(Records drawn from a dataset)
"""
/-! ### Completions (R173, R174, R184, R185) -/

/-- MUTE, attempt 1. -/
def firstMute : Mark := .mute 1
/-- UNMUTE, attempt 1. -/
def firstUnmute : Mark := .unmute 1

/-- A MUTE, UNMUTE or IDENTIFY completed answered: the miss count becomes 0 and the unit acts by its state (R173). (DEDUCED:
the miss count of an EXCLUDED unit becomes 0 too, log entry 32.) -/
def commandAnsweredRule (u : Nat) (m : Mark) (s : State) : State :=
  let s := s.setUnit u { s.unit u with misses := 0 }
  match m, (s.unit u).state with
  | _, .excluded => s
  | .identify, .absent => placeMark u firstMute s
  | .identify, _ => s
  | .mute _, .faulty => s
  | .mute _, _ =>
    let s := changeUnit u .muted .muteAck s
    if s.effectivePolicy = .serve then placeMark u firstUnmute s else s
  | .unmute _, .absent => placeMark u firstMute s
  | .unmute _, .faulty => placeMark u firstMute s
  | .unmute _, _ =>
    let s := changeUnit u .serving .unmuteAck s
    if s.effectivePolicy = .mute then placeMark u firstMute s else s
  | .poll, _ => s

/-- Whether a unit's last status shows the fault flag. -/
def faultShown (r : UnitRec) : Bool :=
  match r.lastStatus with
  | some st => st.fault
  | none => false

/-- Whether a failed MUTE or UNMUTE is still wanted for a unit (R174). -/
def State.stillWanted (s : State) (u : Nat) (m : Mark) : Bool :=
  let r := s.unit u
  match m with
  | .mute _ => s.effectivePolicy == .mute || r.state == .absent || r.state == .faulty || faultShown r
  | .unmute _ => s.effectivePolicy == .serve && r.state != .faulty
  | .poll | .identify => false

/-- The next attempt of a MUTE or UNMUTE; none after the third. -/
def nextAttempt : Mark → Option Mark
  | .mute a => if a < 3 then some (.mute (a + 1)) else none
  | .unmute a => if a < 3 then some (.unmute (a + 1)) else none
  | .poll | .identify => none

/-- A MUTE, UNMUTE or IDENTIFY completed NOACK (R174). A result for an EXCLUDED unit is ignored (R189). (DEDUCED for
an EXCLUDED unit, log entry 22.) -/
def commandNoackRule (u : Nat) (m : Mark) (s : State) : State :=
  let r := s.unit u
  if r.state = .excluded ∨ !s.stillWanted u m ∨ isMute r.mark ∨ isUnmute r.mark then s
  else
    match nextAttempt m with
    | some m' => setMark u (some m') s
    | none => setMark u none (changeUnit u .unresponsive .attempts s)

/-- A POLL completed answered with its two flags: the first row of R184 that applies. (DEDUCED: the miss count of an
EXCLUDED unit becomes 0 with its last status, log entry 32.) -/
def pollAnsweredRule (u : Nat) (radiating fault : Bool) (s : State) : State :=
  let s := s.setUnit u { s.unit u with misses := 0, lastStatus := some ⟨radiating, fault, s.rqp.shipTime⟩ }
  let policy := s.effectivePolicy
  match (s.unit u).state with
  | .excluded => s
  | .absent => placeMark u firstMute s
  | .unresponsive =>
    if fault then placeMark u firstMute s
    else if policy = .mute then placeMark u firstMute s
    else placeMark u firstUnmute s
  | .faulty =>
    if fault then (if radiating then placeMark u firstMute s else s)
    else
      let s := changeUnit u .muted .faultClear s
      if radiating then placeMark u firstMute s
      else if policy = .serve then placeMark u firstUnmute s
      else s
  | .serving =>
    if fault then placeMark u firstMute (changeUnit u .faulty .fault s)
    else if radiating ∧ policy = .mute then placeMark u firstMute s
    else if !radiating ∧ policy = .serve then placeMark u firstUnmute s
    else s
  | .muted =>
    if fault then placeMark u firstMute (changeUnit u .faulty .fault s)
    else if radiating ∧ policy = .mute then placeMark u firstMute s
    else if policy = .serve then placeMark u firstUnmute s
    else s

/-- A POLL completed NOACK (R185). -/
def pollNoackRule (u : Nat) (s : State) : State :=
  let r := s.unit u
  match r.state with
  | .serving | .muted =>
    let n := min 3 (r.misses + 1)
    let s := s.setUnit u { r with misses := n }
    if n = 3 then changeUnit u .unresponsive .missed s else s
  | .absent | .faulty | .unresponsive | .excluded => s

/-- A transaction completed NOACK: the way it failed is recorded, its rule acts, and the end check is made (R168, R174,
R179, R185). -/
def noackRule (u : Nat) (m : Mark) (failure : BusFailure) (s : State) : State :=
  let s := s.setUnit u { s.unit u with lastFailure := some failure }
  endCheck (match m with
    | .poll => pollNoackRule u s
    | .mute _ | .unmute _ | .identify => commandNoackRule u m s)

/-! ### The arbiter and bus recovery (R169, R172) -/

/-- The unit whose pending mark goes next: the highest class, then the lowest address (R172). -/
def State.nextMark (s : State) : Option (Nat × Mark) :=
  let holds := fun k => unitKeys.find? fun u =>
    match (s.unit u).mark with
    | some m => markClass m == k
    | none => false
  match (holds 0).orElse (fun _ => (holds 1).orElse fun _ => holds 2) with
  | some u => (s.unit u).mark.map fun m => (u, m)
  | none => none
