/-- VREAD (R19, R221): the 48 bytes of the entry as they stand, every field at its place, a field that is absent sent as
0, and no effect. By handle a slot that is FREE with the same generation is read too, and another generation is STALE. By
SID: BAD_ARG for digits that spell none, NOT_FOUND for one that is not present, and otherwise the entry that carries it.
Any other selector is BAD_ARG (R214; log entry 16, DEDUCED). -/
def Claims.ReadVisitor : Prop :=
  ∀ (f : Frame) (name : BitVec 64) (s : State), Takes f kVread s →
    let answers := fun (sel : Byte) (p : List Byte) =>
      exec (.vread f sel name) s = .next (pushAnswer 0x13 f.tag p (arrive f s))
    let orZero := fun (n : Nat) (v : Option Nat) => beBytes n (v.getD 0)
    let orOnes := fun (v : Option Nat) => match v with
      | some n => beBytes 2 n
      | none => [(0xFF : Byte), 0xFF]
    let entry := fun i : Nat =>
      let e := s.slot i
      let v := e.visitor
      let partner := v.bind (·.partner)
      let xref := v.bind (·.xref)
      let retire := v.bind (·.retire)
      let quota := v.bind (·.quota)
      [0x00] ++ beBytes 2 (i * 16 + e.gen.toNat) ++
        [visitorStateByte (v.map (·.state)), BitVec.ofNat 8 (partner.isSome.toNat + 2 * e.account.isSome.toNat +
          4 * quota.isSome.toNat + 8 * xref.isSome.toNat + 16 * (v.any (·.deferred)).toNat + 32 * retire.isSome.toNat +
          64 * e.reason.isSome.toNat + 128 * e.sid.isSome.toNat)] ++
        (match e.sid with
          | some d => sidBytes d
          | none => List.replicate 8 0) ++
        [(v.map fun w => serviceByte w.cls).getD 0] ++ orZero 1 partner ++ orZero 1 (v.map (·.route)) ++
        orZero 1 (v.map (·.unit)) ++ orZero 2 e.account ++ orZero 2 (xref.map fun r => r.entry * 256 + r.use.toNat) ++
        orZero 4 retire ++ orZero 4 (v.map (·.lastActivity.toNat)) ++ orZero 4 (v.map (·.admitted.toNat)) ++
        [(e.reason.map reasonByte).getD 0] ++
        (match quota with
          | some q => beBytes 5 (q.remaining % 256 ^ 5).toNat ++ beBytes 4 q.lastGrant ++ orOnes q.expiry ++
              [BitVec.ofNat 8 ((gateByte q.gate).toNat + 4 * q.final.toNat)] ++ orOnes q.retry
          | none => List.replicate 14 0)
    (∀ sel : Byte, 1 < sel.toNat → answers sel [0x20]) ∧ (sidOf name = none → answers 1 [0x20]) ∧
    (∀ d, sidOf name = some d →
      (s.slotBySid d = none → answers 1 [0x14]) ∧ ∀ j, s.slotBySid d = some j → answers 1 (entry j)) ∧
    let h := name.toNat / 2 ^ 48
    ((s.slot (h / 16)).gen.toNat ≠ h % 16 → answers 0 [0x15]) ∧
    ((s.slot (h / 16)).gen.toNat = h % 16 → answers 0 (entry (h / 16)))

/-- PURGE (R25): a scope that is none of the three is BAD_ARG, a second purge BUSY; otherwise the purge starts at slot 0
with count 0, and its answer waits. -/
def Claims.PurgeStarts : Prop :=
  ∀ (f : Frame) (scope : Byte) (hnc : BitVec 24) (s : State), Takes f kPurge s →
    let a := arrive f s
    let starts := fun x : PurgeScope =>
      (∀ p, s.vrg.purge = some p → exec (.purge f scope hnc) s = .next (pushAnswer 0x14 f.tag [0x10] a)) ∧
      (s.vrg.purge = none →
        exec (.purge f scope hnc) s = .next (a.withVrg { s.vrg with purge := some ⟨x, 0, 0, ⟨f.tag, false⟩⟩ }))
    (2 < scope.toNat → exec (.purge f scope hnc) s = .next (pushAnswer 0x14 f.tag [0x20] a)) ∧
    (scope = 0 → starts .all) ∧ (scope = 2 → starts .suspendedOnly) ∧
    (scope = 1 → hncOf hnc = none → exec (.purge f scope hnc) s = .next (pushAnswer 0x14 f.tag [0x20] a)) ∧
    ∀ d, scope = 1 → hncOf hnc = some d →
      (s.partnerByHnc d = none → exec (.purge f scope hnc) s = .next (pushAnswer 0x14 f.tag [0x14] a)) ∧
      ∀ i, s.partnerByHnc d = some i → starts (.partner i)

/-- One step of a purge walk (R26, R27): an entry of the walk position that matches the scope is retired PURGED and counted,
any other slot is passed over; after slot 4095 the purge ends and is answered OK with the count unless RESYNC marked its
answer. A step with no purge in flight changes nothing (log entry 34, DESIGN CHOICE). -/
def Claims.PurgeStep : Prop :=
  (∀ s : State, s.vrg.purge = none → exec .purgeWalkStep s = .next s) ∧
  ∀ (p : Purge) (s : State), s.vrg.purge = some p →
    let hits := ∃ v, s.visitor p.position = some v ∧ v.state ≠ .departing ∧ (match p.scope with
      | .all => True
      | .partner i => v.partner = some i
      | .suspendedOnly => v.state = .suspended)
    ∃ t n, ((hits → t = retire p.position .purged s ∧ n = p.retired + 1) ∧ (¬ hits → t = s ∧ n = p.retired)) ∧
      (p.position < 4095 → exec .purgeWalkStep s =
        .next (t.withVrg { t.vrg with purge := some { p with position := p.position + 1, retired := n } })) ∧
      (4095 ≤ p.position → p.req.dropped = true → exec .purgeWalkStep s = .next (t.withVrg { t.vrg with purge := none })) ∧
      (4095 ≤ p.position → p.req.dropped = false → exec .purgeWalkStep s =
        .next (pushAnswer 0x14 p.req.tag ([0x00] ++ beBytes 2 n) (t.withVrg { t.vrg with purge := none })))
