@[simp] theorem setMark_rqp (u : Nat) (m : Option Mark) (s : State) : (setMark u m s).rqp = s.rqp := (setMark_frame u m s).1
@[simp] theorem setMark_vrg (u : Nat) (m : Option Mark) (s : State) : (setMark u m s).vrg = s.vrg := (setMark_frame u m s).2.1
@[simp] theorem setMark_chu (u : Nat) (m : Option Mark) (s : State) : (setMark u m s).chu = s.chu := (setMark_frame u m s).2.2.1
@[simp] theorem setMark_qxu (u : Nat) (m : Option Mark) (s : State) : (setMark u m s).qxu = s.qxu := (setMark_frame u m s).2.2.2.1
@[simp] theorem setMark_lmn (u : Nat) (m : Option Mark) (s : State) : (setMark u m s).lmn = s.lmn := (setMark_frame u m s).2.2.2.2.1
@[simp] theorem setMark_rte (u : Nat) (m : Option Mark) (s : State) : (setMark u m s).rte = s.rte := (setMark_frame u m s).2.2.2.2.2.1
@[simp] theorem setMark_zne (u : Nat) (m : Option Mark) (s : State) : (setMark u m s).zne = s.zne := (setMark_frame u m s).2.2.2.2.2.2.1
@[simp] theorem setMark_base (u : Nat) (m : Option Mark) (s : State) : (setMark u m s).base = s.base := (setMark_frame u m s).2.2.2.2.2.2.2.1
@[simp] theorem setMark_pending (u : Nat) (m : Option Mark) (s : State) : (setMark u m s).pending = s.pending := (setMark_frame u m s).2.2.2.2.2.2.2.2

theorem radioNotice_frame (d v1 v2 v3 v4 v5 : Byte) (s : State) :
    (radioNotice d v1 v2 v3 v4 v5 s).vrg = s.vrg ∧ (radioNotice d v1 v2 v3 v4 v5 s).chu = s.chu ∧ (radioNotice d v1 v2 v3 v4 v5 s).qxu = s.qxu ∧ (radioNotice d v1 v2 v3 v4 v5 s).lmn = s.lmn ∧ (radioNotice d v1 v2 v3 v4 v5 s).rte = s.rte ∧ (radioNotice d v1 v2 v3 v4 v5 s).zne = s.zne ∧ (radioNotice d v1 v2 v3 v4 v5 s).rdc = s.rdc ∧ (radioNotice d v1 v2 v3 v4 v5 s).base = s.base ∧ (radioNotice d v1 v2 v3 v4 v5 s).pending = s.pending := by
  refine ⟨?_, ?_, ?_, ?_, ?_, ?_, ?_, ?_, ?_⟩ <;>
    (unfold radioNotice; all_goals simp)

@[simp] theorem radioNotice_vrg (d v1 v2 v3 v4 v5 : Byte) (s : State) : (radioNotice d v1 v2 v3 v4 v5 s).vrg = s.vrg := (radioNotice_frame d v1 v2 v3 v4 v5 s).1
@[simp] theorem radioNotice_chu (d v1 v2 v3 v4 v5 : Byte) (s : State) : (radioNotice d v1 v2 v3 v4 v5 s).chu = s.chu := (radioNotice_frame d v1 v2 v3 v4 v5 s).2.1
@[simp] theorem radioNotice_qxu (d v1 v2 v3 v4 v5 : Byte) (s : State) : (radioNotice d v1 v2 v3 v4 v5 s).qxu = s.qxu := (radioNotice_frame d v1 v2 v3 v4 v5 s).2.2.1
@[simp] theorem radioNotice_lmn (d v1 v2 v3 v4 v5 : Byte) (s : State) : (radioNotice d v1 v2 v3 v4 v5 s).lmn = s.lmn := (radioNotice_frame d v1 v2 v3 v4 v5 s).2.2.2.1
@[simp] theorem radioNotice_rte (d v1 v2 v3 v4 v5 : Byte) (s : State) : (radioNotice d v1 v2 v3 v4 v5 s).rte = s.rte := (radioNotice_frame d v1 v2 v3 v4 v5 s).2.2.2.2.1
@[simp] theorem radioNotice_zne (d v1 v2 v3 v4 v5 : Byte) (s : State) : (radioNotice d v1 v2 v3 v4 v5 s).zne = s.zne := (radioNotice_frame d v1 v2 v3 v4 v5 s).2.2.2.2.2.1
@[simp] theorem radioNotice_rdc (d v1 v2 v3 v4 v5 : Byte) (s : State) : (radioNotice d v1 v2 v3 v4 v5 s).rdc = s.rdc := (radioNotice_frame d v1 v2 v3 v4 v5 s).2.2.2.2.2.2.1
@[simp] theorem radioNotice_base (d v1 v2 v3 v4 v5 : Byte) (s : State) : (radioNotice d v1 v2 v3 v4 v5 s).base = s.base := (radioNotice_frame d v1 v2 v3 v4 v5 s).2.2.2.2.2.2.2.1
@[simp] theorem radioNotice_pending (d v1 v2 v3 v4 v5 : Byte) (s : State) : (radioNotice d v1 v2 v3 v4 v5 s).pending = s.pending := (radioNotice_frame d v1 v2 v3 v4 v5 s).2.2.2.2.2.2.2.2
"""
◆ **Work instructions**
Wherever a line of the records above contains the string "hits", copy that line out.

◆ **Reply**
    let hits := ∃ v, s.visitor p.position = some v ∧ v.state ≠ .departing ∧ (match p.scope with
    ∃ t n, ((hits → t = retire p.position .purged s ∧ n = p.retired + 1) ∧ (¬ hits → t = s ∧ n = p.retired)) ∧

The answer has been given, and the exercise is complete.